*** DATA FOR ANALYSIS Section Begins ***

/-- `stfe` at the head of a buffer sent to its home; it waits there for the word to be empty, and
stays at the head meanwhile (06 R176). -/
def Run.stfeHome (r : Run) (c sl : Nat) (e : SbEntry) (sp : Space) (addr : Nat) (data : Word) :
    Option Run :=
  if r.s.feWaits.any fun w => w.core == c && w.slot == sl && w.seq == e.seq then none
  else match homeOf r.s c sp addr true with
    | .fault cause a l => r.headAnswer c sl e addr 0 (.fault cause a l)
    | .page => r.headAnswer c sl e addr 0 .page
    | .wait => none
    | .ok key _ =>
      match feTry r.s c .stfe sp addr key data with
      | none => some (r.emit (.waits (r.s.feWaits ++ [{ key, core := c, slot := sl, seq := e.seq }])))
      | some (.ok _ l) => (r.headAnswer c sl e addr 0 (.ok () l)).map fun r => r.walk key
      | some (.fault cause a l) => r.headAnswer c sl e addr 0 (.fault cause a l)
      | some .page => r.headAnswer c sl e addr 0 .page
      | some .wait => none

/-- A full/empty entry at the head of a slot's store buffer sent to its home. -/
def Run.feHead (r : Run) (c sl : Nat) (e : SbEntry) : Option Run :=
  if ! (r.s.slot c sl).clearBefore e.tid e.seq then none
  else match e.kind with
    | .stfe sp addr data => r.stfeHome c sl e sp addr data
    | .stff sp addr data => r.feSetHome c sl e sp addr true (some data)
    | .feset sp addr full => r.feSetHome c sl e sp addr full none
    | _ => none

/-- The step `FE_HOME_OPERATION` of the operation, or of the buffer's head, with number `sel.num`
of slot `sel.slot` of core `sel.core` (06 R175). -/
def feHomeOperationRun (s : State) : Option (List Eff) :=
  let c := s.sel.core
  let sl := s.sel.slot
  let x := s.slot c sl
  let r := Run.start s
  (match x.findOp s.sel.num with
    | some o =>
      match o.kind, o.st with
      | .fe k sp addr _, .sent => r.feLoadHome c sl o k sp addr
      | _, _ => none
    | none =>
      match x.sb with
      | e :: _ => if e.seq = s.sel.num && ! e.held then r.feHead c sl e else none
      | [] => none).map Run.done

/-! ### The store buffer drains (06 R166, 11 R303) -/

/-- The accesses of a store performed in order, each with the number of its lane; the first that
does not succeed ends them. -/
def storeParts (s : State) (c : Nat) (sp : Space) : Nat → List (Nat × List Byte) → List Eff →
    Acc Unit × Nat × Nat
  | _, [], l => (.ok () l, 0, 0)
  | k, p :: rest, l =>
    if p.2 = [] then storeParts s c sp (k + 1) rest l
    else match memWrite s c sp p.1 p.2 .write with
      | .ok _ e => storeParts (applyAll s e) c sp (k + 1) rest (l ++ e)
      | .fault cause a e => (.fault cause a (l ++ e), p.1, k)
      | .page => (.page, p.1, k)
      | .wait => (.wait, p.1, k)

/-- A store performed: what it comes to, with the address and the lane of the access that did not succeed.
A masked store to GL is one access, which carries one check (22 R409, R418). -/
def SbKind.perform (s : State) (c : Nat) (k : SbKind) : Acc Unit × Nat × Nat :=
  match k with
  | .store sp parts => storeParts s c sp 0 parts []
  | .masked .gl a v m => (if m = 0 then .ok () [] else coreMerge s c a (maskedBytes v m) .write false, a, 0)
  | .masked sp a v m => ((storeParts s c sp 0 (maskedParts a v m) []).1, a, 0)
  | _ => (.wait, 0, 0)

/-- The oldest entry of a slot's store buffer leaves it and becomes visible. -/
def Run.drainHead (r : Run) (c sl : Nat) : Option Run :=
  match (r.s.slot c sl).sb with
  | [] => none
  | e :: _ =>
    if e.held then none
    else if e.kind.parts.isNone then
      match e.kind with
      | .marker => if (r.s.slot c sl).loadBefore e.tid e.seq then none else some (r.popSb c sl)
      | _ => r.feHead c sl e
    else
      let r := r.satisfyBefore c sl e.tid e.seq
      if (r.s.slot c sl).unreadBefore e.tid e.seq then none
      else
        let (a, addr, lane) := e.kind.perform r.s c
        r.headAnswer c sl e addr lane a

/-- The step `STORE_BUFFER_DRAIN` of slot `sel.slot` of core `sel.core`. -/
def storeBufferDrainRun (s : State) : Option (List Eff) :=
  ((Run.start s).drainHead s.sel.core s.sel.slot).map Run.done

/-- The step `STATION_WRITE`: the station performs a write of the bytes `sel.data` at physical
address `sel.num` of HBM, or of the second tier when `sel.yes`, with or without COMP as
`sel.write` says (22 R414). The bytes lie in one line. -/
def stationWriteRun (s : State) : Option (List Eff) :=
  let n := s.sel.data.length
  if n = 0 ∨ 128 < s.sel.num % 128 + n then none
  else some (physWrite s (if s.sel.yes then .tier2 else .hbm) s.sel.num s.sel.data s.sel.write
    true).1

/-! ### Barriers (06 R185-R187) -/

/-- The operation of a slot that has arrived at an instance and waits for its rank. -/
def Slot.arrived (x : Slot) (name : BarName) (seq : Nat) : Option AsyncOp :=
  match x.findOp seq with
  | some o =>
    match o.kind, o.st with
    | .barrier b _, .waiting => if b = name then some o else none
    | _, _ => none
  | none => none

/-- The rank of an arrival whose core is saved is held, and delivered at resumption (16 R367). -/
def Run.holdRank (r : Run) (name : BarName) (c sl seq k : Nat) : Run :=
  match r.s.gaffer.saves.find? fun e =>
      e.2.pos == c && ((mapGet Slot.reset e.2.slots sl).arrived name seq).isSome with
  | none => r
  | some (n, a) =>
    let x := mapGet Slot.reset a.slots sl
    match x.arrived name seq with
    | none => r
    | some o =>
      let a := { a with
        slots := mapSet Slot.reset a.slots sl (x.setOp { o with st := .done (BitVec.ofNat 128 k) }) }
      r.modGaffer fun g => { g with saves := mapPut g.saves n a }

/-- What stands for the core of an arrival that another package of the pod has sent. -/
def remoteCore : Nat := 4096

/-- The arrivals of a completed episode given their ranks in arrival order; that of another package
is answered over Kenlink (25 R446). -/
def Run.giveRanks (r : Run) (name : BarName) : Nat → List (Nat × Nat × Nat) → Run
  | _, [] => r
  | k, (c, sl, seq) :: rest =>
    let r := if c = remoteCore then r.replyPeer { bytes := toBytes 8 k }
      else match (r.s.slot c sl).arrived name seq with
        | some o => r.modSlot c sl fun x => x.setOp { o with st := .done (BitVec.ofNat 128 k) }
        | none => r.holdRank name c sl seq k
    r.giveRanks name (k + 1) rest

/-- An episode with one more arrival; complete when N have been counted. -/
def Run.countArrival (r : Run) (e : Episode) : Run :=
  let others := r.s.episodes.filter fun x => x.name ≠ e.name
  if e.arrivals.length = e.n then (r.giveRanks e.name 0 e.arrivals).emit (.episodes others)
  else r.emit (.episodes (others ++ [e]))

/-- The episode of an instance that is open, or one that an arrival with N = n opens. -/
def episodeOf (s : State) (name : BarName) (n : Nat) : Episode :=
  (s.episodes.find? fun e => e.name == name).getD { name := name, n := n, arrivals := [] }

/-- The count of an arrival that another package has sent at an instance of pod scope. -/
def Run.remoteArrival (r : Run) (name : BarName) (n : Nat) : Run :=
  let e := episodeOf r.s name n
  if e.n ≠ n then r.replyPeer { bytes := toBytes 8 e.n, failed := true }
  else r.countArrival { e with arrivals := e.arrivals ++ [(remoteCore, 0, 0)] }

*** DATA FOR ANALYSIS Section Ends ***

(EXERCISE DIRECTIONS)
Above this task is a listing. Restate, word for word and with nothing added, the lines from the one with "without COMP as" through the one with "(06 R185-R187) -/".

(ANSWER TO THE EXERCISE)
address `sel.num` of HBM, or of the second tier when `sel.yes`, with or without COMP as
`sel.write` says (22 R414). The bytes lie in one line. -/
def stationWriteRun (s : State) : Option (List Eff) :=
  let n := s.sel.data.length
  if n = 0 ∨ 128 < s.sel.num % 128 + n then none
  else some (physWrite s (if s.sel.yes then .tier2 else .hbm) s.sel.num s.sel.data s.sel.write
    true).1

/-! ### Barriers (06 R185-R187) -/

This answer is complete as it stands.